-- ==== Sys2Proof/Decode.lean ====
section
/-! DEFINITION. Table words. spec/opcode_table.json gives no row any bits: the commands of this block are named, not
encoded, so no word spells one. -/
namespace Sys2Proof

/-- The command that a table word spells: no row of the table has bits, so none. -/
def decodeTableWord (_nbits _w : Nat) : Option Instr := none

end Sys2Proof
end

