-- ==== Sys2Proof/Machine/Update.lean ====
section
/-! DEFINITION. One rewriting of each part of the state; every meaning changes the state through these. -/
namespace Sys2Proof.Machine

/-- Rewrites the part `clk` of the state and nothing else. -/
def State.onClk (s : State) (f : Clk → Clk) : State := { s with clk := f s.clk }

/-- Rewrites the part `sys` of the state and nothing else. -/
def State.onSys (s : State) (f : Sys → Sys) : State := { s with sys := f s.sys }

/-- Rewrites the part `qs` of the state and nothing else. -/
def State.onQs (s : State) (f : Queues → Queues) : State := { s with qs := f s.qs }

/-- Rewrites the part `bus` of the state and nothing else. -/
def State.onBus (s : State) (f : Bus → Bus) : State := { s with bus := f s.bus }

/-- Rewrites the part `grd` of the state and nothing else. -/
def State.onGrd (s : State) (f : Guard → Guard) : State := { s with grd := f s.grd }

/-- Rewrites the part `fab` of the state and nothing else. -/
def State.onFab (s : State) (f : Fabric → Fabric) : State := { s with fab := f s.fab }

/-- Rewrites the part `cc` of the state and nothing else. -/
def State.onCc (s : State) (f : Conv → Conv) : State := { s with cc := f s.cc }

/-- Rewrites the part `pp` of the state and nothing else. -/
def State.onPp (s : State) (f : Power → Power) : State := { s with pp := f s.pp }

/-- Rewrites the part `chg` of the state and nothing else. -/
def State.onChg (s : State) (f : Charge → Charge) : State := { s with chg := f s.chg }

/-- Rewrites the part `ms` of the state and nothing else. -/
def State.onMs (s : State) (f : Meas → Meas) : State := { s with ms := f s.ms }

/-- Rewrites the part `sw` of the state and nothing else. -/
def State.onSw (s : State) (f : Sweep → Sweep) : State := { s with sw := f s.sw }

/-- Rewrites the part `seq` of the state and nothing else. -/
def State.onSeq (s : State) (f : Seqr → Seqr) : State := { s with seq := f s.seq }

/-- Rewrites the part `flt` of the state and nothing else. -/
def State.onFlt (s : State) (f : Faults → Faults) : State := { s with flt := f s.flt }

/-- Rewrites the part `wd` of the state and nothing else. -/
def State.onWd (s : State) (f : Wdog → Wdog) : State := { s with wd := f s.wd }

/-- Rewrites the part `mb` of the state and nothing else. -/
def State.onMb (s : State) (f : Mail → Mail) : State := { s with mb := f s.mb }

/-- Rewrites the part `stk` of the state and nothing else. -/
def State.onStk (s : State) (f : Stack → Stack) : State := { s with stk := f s.stk }

/-- Rewrites the part `nvm` of the state and nothing else. -/
def State.onNvm (s : State) (f : NvmS → NvmS) : State := { s with nvm := f s.nvm }

/-- Rewrites the part `tca` of the state and nothing else. -/
def State.onTca (s : State) (f : TcPort → TcPort) : State := { s with tca := f s.tca }

/-- Rewrites the part `tcb` of the state and nothing else. -/
def State.onTcb (s : State) (f : TcPort → TcPort) : State := { s with tcb := f s.tcb }

end Sys2Proof.Machine
end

# What is expected
Extract all lines from the material above that include the word "DEFINITION".

# Your solution
/-! DEFINITION. Table words. spec/opcode_table.json gives no row any bits: the commands of this block are named, not
/-! DEFINITION. One rewriting of each part of the state; every meaning changes the state through these. -/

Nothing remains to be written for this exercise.